● **WHAT THIS TASK INVOLVES**:
Where the records below show a line containing "let x := en.causeRank a", start copying; end with the line containing "it held, none", and copy it too.

☆ ☆ ☆ ☆ ☆ ☆ ☆

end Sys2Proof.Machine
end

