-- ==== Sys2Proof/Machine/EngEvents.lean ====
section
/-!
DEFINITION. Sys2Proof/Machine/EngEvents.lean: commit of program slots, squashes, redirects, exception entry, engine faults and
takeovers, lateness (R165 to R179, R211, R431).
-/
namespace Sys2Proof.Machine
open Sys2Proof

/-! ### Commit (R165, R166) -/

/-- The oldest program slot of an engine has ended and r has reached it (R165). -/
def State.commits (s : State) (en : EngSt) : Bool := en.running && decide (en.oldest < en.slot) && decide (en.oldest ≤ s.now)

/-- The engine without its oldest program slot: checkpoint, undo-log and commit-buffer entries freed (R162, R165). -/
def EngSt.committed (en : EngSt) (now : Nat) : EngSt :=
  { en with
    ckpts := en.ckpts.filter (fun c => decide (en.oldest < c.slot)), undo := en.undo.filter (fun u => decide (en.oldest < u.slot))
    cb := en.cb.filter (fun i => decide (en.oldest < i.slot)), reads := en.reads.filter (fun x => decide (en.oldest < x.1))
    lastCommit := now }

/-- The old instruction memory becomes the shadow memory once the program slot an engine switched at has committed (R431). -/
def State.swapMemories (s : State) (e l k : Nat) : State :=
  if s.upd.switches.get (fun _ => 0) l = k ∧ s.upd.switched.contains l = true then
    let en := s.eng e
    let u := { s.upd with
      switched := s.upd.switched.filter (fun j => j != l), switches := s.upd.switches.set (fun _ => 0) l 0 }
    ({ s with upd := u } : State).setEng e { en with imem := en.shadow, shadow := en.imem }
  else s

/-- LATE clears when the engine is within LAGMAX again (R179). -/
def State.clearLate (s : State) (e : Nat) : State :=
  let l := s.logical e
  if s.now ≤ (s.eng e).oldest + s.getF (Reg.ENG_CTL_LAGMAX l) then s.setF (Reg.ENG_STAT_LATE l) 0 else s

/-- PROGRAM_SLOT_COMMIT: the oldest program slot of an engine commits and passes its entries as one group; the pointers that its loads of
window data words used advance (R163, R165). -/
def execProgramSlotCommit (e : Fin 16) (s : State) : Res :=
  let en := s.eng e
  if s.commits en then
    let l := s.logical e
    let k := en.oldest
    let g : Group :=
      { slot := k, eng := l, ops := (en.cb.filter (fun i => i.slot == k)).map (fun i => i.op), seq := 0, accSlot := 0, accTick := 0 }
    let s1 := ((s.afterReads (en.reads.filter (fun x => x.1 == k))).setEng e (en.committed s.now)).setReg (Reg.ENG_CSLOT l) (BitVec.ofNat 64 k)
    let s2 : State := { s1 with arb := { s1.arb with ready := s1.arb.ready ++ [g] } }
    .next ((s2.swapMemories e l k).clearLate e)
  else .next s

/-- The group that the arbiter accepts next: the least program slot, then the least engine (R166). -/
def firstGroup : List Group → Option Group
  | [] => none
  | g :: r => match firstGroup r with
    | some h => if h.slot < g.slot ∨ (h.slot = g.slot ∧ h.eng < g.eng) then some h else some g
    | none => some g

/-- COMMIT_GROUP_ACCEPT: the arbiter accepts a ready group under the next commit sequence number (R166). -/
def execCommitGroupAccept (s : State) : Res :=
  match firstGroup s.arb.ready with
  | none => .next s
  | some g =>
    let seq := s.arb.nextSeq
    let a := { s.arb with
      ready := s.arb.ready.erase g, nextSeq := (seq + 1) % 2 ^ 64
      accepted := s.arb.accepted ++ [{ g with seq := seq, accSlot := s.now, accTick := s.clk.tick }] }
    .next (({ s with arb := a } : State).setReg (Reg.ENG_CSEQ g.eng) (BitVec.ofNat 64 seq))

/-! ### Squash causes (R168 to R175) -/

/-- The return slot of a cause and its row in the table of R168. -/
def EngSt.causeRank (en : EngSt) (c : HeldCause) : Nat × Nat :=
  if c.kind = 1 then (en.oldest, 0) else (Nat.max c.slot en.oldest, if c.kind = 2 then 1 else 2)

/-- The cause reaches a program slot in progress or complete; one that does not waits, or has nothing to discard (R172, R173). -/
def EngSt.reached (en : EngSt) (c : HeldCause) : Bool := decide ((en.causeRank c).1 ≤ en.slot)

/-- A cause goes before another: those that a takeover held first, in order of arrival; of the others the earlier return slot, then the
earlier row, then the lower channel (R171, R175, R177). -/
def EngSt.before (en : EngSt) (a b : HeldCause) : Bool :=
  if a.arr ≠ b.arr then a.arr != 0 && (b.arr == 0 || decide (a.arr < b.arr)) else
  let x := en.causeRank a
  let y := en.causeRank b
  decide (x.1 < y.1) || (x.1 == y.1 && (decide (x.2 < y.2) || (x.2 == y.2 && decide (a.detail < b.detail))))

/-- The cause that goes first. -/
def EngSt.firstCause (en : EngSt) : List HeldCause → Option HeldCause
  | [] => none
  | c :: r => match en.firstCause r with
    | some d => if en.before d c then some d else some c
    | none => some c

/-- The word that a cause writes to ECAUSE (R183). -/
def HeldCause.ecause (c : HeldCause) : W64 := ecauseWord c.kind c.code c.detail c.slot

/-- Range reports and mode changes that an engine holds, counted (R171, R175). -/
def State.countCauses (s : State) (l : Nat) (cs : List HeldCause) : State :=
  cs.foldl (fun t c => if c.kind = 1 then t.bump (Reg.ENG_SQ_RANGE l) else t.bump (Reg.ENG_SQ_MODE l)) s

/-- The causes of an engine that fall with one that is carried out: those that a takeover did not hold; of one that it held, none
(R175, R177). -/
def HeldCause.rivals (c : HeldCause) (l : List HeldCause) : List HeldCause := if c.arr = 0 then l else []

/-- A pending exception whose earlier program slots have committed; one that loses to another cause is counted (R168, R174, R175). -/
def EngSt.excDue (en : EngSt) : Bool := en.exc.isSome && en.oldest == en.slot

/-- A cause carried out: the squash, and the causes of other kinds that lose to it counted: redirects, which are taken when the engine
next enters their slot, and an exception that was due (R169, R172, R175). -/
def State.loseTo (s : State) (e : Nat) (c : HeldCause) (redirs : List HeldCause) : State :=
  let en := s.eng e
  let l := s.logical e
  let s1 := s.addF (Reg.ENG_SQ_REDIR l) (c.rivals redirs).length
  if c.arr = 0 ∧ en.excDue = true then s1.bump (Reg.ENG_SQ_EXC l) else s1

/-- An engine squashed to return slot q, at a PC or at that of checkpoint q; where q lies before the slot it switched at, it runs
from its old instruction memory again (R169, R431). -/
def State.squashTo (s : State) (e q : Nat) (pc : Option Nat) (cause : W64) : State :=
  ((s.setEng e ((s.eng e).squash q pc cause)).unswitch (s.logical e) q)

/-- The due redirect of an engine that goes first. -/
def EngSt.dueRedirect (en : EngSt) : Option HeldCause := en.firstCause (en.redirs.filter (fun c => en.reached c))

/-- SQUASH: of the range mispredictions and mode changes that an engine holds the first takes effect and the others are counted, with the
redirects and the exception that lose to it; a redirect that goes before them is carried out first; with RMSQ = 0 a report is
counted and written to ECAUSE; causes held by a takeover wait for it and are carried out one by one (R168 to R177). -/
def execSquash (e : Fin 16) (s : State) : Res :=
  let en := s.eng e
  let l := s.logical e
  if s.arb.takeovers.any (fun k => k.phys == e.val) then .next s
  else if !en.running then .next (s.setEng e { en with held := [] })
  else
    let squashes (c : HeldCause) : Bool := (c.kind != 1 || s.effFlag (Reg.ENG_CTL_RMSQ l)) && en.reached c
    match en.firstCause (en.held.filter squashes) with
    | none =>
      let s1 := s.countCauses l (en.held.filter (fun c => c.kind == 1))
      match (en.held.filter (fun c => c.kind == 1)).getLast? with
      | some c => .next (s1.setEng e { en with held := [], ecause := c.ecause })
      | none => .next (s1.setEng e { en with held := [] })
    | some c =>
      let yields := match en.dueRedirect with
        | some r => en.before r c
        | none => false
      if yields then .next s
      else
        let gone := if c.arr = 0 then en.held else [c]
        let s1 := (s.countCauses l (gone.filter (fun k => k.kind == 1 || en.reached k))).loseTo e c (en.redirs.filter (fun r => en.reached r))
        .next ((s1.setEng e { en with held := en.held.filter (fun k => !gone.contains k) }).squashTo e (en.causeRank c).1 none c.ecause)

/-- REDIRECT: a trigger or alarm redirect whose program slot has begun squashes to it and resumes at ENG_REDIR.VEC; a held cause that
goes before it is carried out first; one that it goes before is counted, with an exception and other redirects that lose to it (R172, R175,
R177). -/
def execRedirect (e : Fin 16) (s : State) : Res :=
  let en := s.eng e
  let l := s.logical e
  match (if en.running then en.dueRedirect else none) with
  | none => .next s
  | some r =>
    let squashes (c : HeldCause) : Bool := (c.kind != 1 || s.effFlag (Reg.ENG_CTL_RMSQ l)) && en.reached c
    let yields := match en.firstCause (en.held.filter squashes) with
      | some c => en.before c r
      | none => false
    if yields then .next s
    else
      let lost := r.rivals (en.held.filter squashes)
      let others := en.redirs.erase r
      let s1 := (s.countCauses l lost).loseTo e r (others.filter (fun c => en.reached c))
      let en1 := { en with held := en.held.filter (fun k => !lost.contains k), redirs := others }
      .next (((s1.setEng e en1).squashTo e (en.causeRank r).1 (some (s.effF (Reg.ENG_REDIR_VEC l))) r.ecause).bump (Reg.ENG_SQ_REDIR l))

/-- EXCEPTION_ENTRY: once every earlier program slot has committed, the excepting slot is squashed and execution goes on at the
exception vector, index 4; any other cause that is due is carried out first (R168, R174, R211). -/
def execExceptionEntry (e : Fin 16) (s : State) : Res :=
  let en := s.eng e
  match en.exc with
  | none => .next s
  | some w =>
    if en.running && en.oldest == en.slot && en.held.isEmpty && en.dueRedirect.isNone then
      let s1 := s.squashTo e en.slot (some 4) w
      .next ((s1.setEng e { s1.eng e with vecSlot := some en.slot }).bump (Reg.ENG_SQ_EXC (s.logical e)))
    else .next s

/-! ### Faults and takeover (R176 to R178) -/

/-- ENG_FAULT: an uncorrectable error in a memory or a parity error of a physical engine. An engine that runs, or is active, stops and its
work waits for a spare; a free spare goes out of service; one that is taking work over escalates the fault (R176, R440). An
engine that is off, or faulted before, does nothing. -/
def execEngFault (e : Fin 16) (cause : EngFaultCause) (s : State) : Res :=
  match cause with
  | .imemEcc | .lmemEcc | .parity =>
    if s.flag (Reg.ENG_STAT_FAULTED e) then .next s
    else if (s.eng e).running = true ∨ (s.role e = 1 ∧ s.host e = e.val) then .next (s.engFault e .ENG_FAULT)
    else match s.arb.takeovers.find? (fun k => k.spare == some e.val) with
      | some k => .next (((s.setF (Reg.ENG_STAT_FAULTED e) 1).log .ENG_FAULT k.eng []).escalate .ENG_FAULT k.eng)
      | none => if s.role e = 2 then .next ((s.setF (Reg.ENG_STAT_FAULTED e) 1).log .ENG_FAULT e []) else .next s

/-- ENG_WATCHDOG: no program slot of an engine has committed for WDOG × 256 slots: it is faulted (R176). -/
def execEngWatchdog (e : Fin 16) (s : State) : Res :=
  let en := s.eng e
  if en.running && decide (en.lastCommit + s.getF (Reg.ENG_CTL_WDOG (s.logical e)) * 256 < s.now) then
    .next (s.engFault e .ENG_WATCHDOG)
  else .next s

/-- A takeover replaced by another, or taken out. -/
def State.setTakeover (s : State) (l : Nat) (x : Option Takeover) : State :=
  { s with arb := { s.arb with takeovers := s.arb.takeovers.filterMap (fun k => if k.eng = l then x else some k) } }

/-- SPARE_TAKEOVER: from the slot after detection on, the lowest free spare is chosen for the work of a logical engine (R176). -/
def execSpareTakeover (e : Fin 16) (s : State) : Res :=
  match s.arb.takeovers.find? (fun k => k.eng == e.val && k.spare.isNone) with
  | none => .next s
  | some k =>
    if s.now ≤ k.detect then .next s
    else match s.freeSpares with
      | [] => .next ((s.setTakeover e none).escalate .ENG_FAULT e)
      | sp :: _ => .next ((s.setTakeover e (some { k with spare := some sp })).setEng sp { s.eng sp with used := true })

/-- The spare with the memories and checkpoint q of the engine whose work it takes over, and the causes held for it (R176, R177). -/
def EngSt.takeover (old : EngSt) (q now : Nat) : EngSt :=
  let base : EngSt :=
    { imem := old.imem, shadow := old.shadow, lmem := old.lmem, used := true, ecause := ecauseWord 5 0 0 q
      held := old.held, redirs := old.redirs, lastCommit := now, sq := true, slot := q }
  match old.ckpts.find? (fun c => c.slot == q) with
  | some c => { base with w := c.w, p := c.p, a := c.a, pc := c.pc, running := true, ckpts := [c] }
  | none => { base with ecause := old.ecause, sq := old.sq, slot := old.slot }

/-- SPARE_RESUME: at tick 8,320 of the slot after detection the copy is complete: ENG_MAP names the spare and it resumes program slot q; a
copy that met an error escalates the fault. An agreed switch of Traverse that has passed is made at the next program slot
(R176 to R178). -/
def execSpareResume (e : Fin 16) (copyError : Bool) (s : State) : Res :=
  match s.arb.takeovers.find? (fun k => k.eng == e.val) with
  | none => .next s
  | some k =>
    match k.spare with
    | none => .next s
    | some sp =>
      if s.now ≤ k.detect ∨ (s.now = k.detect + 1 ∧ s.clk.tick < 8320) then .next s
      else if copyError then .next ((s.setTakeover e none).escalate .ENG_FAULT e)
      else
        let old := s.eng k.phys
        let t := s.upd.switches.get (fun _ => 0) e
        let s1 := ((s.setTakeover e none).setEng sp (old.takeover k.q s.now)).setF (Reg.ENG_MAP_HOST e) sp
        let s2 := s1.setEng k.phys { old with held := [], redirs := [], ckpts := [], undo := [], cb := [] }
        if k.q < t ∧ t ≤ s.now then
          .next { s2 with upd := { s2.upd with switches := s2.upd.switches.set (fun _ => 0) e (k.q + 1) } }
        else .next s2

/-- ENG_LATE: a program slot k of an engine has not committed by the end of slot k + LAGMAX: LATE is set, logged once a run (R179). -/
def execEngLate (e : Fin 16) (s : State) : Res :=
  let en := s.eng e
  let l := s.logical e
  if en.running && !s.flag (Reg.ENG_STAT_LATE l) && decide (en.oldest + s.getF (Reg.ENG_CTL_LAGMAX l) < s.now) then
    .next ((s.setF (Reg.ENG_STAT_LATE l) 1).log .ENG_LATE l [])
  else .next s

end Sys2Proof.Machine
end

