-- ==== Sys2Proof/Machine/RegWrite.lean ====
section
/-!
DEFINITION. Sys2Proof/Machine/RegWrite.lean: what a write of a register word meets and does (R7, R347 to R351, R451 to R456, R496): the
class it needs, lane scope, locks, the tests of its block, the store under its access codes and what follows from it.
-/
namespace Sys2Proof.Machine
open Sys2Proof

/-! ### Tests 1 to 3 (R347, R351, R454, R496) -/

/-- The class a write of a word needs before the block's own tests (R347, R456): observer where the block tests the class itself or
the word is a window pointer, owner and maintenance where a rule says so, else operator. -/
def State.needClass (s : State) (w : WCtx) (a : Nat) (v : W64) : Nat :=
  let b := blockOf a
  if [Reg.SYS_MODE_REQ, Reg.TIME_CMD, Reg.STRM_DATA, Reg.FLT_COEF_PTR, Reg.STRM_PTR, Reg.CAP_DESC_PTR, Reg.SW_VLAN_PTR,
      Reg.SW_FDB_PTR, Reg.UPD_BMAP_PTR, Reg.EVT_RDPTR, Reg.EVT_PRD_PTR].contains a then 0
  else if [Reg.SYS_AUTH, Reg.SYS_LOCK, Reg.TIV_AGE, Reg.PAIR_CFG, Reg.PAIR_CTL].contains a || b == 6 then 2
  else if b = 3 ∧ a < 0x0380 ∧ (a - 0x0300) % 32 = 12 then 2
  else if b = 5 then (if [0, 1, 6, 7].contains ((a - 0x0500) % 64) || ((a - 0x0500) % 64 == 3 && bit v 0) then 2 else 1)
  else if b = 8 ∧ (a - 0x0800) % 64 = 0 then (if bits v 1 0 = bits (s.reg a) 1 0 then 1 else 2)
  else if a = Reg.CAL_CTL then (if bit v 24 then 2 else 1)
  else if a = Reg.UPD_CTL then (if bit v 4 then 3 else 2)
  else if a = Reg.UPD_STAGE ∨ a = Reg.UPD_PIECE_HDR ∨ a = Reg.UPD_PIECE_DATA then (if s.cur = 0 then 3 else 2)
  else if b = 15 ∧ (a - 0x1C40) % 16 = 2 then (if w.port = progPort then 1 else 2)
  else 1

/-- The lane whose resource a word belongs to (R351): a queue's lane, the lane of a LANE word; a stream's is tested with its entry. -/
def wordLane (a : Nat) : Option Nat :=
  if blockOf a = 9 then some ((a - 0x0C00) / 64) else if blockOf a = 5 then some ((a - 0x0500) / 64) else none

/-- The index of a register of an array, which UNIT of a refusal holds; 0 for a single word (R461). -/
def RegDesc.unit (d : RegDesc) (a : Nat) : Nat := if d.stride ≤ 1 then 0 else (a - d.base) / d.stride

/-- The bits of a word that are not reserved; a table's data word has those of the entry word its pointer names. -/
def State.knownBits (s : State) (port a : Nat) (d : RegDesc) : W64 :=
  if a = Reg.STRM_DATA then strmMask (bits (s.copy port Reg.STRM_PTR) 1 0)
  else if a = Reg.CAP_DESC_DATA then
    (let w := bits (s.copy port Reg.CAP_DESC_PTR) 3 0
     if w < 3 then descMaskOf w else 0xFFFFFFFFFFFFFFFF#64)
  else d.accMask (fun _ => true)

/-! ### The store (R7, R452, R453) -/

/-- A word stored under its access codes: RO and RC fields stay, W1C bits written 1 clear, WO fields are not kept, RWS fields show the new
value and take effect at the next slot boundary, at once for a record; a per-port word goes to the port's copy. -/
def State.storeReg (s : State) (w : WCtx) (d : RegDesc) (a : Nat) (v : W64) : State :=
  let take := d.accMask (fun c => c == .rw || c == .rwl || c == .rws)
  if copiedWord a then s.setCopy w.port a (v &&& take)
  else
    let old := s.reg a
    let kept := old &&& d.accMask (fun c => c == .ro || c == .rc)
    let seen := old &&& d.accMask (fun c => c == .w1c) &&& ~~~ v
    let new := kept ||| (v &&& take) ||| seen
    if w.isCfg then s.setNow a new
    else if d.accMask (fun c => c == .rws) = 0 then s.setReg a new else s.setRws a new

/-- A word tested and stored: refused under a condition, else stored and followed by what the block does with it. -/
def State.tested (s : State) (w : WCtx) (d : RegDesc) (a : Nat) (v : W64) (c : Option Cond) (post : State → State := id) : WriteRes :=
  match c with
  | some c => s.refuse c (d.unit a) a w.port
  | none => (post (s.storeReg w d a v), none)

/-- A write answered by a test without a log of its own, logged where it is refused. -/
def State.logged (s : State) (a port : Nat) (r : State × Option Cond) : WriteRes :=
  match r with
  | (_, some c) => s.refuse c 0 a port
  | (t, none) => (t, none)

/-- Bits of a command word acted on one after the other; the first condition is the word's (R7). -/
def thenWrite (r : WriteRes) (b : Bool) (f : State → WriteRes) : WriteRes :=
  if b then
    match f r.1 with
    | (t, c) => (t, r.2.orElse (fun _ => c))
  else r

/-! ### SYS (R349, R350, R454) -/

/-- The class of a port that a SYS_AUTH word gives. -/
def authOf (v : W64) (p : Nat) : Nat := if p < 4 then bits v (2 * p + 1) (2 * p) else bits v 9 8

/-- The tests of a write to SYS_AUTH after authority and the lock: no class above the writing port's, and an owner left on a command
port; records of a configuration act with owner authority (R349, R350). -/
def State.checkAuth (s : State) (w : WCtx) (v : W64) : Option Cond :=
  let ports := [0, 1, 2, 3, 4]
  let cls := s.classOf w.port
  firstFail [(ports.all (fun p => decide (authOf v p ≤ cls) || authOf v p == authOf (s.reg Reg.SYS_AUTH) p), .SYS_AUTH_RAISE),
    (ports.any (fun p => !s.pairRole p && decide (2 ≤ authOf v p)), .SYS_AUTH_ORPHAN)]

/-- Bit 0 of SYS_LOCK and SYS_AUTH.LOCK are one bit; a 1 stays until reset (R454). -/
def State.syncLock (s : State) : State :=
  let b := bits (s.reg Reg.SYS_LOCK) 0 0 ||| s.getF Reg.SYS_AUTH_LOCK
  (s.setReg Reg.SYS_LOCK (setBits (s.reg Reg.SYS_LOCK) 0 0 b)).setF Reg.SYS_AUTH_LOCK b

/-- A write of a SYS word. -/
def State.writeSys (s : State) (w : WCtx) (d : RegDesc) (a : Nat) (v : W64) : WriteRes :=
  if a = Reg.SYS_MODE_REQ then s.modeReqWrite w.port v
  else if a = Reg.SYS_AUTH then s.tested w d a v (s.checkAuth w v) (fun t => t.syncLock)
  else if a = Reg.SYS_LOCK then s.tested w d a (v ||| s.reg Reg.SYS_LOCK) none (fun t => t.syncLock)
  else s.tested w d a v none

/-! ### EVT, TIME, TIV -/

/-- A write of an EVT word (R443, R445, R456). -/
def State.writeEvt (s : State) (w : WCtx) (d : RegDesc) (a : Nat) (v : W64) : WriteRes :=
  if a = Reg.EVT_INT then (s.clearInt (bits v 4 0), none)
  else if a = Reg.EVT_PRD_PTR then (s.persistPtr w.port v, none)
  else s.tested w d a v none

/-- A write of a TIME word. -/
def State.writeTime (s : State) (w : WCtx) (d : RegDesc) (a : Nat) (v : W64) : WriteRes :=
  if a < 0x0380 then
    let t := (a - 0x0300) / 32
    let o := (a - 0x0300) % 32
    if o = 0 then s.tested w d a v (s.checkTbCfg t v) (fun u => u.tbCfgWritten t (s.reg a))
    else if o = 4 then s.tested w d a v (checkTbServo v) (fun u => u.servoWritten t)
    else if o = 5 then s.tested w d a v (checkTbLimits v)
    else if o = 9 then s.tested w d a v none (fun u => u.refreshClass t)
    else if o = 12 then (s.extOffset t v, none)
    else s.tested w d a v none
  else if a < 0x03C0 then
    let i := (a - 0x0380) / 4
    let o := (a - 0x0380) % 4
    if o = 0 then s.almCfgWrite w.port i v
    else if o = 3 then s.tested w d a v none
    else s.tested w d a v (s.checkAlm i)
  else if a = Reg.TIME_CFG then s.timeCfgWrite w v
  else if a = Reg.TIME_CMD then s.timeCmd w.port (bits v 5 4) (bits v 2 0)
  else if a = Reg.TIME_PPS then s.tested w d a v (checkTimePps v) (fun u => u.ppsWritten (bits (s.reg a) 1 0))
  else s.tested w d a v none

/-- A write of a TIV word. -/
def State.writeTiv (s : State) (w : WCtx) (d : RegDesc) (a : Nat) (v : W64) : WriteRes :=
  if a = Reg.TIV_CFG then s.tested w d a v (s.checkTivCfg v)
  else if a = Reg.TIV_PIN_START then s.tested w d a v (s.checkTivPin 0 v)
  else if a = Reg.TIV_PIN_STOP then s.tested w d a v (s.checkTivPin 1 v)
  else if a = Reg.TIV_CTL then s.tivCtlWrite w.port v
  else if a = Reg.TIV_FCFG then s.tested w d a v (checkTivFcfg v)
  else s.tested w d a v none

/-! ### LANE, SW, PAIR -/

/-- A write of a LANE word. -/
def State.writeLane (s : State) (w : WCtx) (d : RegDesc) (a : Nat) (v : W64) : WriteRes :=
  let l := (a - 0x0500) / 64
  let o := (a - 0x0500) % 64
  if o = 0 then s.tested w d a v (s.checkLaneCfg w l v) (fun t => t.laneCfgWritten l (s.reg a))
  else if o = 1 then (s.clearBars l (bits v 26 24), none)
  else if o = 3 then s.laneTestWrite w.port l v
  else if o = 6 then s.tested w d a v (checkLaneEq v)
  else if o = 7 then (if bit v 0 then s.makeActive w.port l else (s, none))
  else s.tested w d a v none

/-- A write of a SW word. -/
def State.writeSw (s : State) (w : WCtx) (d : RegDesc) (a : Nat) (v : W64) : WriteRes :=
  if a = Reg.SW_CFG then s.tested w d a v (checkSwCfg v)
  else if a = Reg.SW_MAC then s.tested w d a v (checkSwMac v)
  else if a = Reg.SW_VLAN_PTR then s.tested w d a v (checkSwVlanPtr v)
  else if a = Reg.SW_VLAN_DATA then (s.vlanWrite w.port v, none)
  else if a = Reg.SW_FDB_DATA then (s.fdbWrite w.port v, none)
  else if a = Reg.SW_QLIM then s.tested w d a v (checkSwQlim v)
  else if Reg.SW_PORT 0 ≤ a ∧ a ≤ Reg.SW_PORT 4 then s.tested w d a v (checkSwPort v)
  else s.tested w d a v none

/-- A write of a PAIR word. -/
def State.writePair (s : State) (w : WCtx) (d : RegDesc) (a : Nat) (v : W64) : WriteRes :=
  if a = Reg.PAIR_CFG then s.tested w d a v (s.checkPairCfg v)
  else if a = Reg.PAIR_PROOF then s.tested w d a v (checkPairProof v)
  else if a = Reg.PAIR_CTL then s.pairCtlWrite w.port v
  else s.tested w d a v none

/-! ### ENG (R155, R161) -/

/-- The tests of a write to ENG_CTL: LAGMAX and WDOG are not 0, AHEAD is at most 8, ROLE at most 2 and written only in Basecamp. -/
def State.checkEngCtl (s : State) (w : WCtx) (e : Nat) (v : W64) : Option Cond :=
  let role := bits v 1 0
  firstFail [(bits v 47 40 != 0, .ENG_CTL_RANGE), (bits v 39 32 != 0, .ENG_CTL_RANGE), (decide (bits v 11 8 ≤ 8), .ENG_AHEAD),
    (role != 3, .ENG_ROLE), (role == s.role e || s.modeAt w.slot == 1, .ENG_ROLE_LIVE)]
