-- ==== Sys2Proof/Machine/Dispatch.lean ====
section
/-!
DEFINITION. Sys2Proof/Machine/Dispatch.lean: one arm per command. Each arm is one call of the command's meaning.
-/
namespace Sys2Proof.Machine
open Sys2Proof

☆ ☆ ☆ ☆ ☆ ☆ ☆

● **RESULT**:
  let x := en.causeRank a
  let y := en.causeRank b
  decide (x.1 < y.1) || (x.1 == y.1 && (decide (x.2 < y.2) || (x.2 == y.2 && decide (a.detail < b.detail))))

/-- The cause that goes first. -/
def EngSt.firstCause (en : EngSt) : List HeldCause → Option HeldCause
  | [] => none
  | c :: r => match en.firstCause r with
    | some d => if en.before d c then some d else some c
    | none => some c

/-- The word that a cause writes to ECAUSE (R183). -/
def HeldCause.ecause (c : HeldCause) : W64 := ecauseWord c.kind c.code c.detail c.slot

/-- Range reports and mode changes that an engine holds, counted (R171, R175). -/
def State.countCauses (s : State) (l : Nat) (cs : List HeldCause) : State :=
  cs.foldl (fun t c => if c.kind = 1 then t.bump (Reg.ENG_SQ_RANGE l) else t.bump (Reg.ENG_SQ_MODE l)) s

/-- The causes of an engine that fall with one that is carried out: those that a takeover did not hold; of one that it held, none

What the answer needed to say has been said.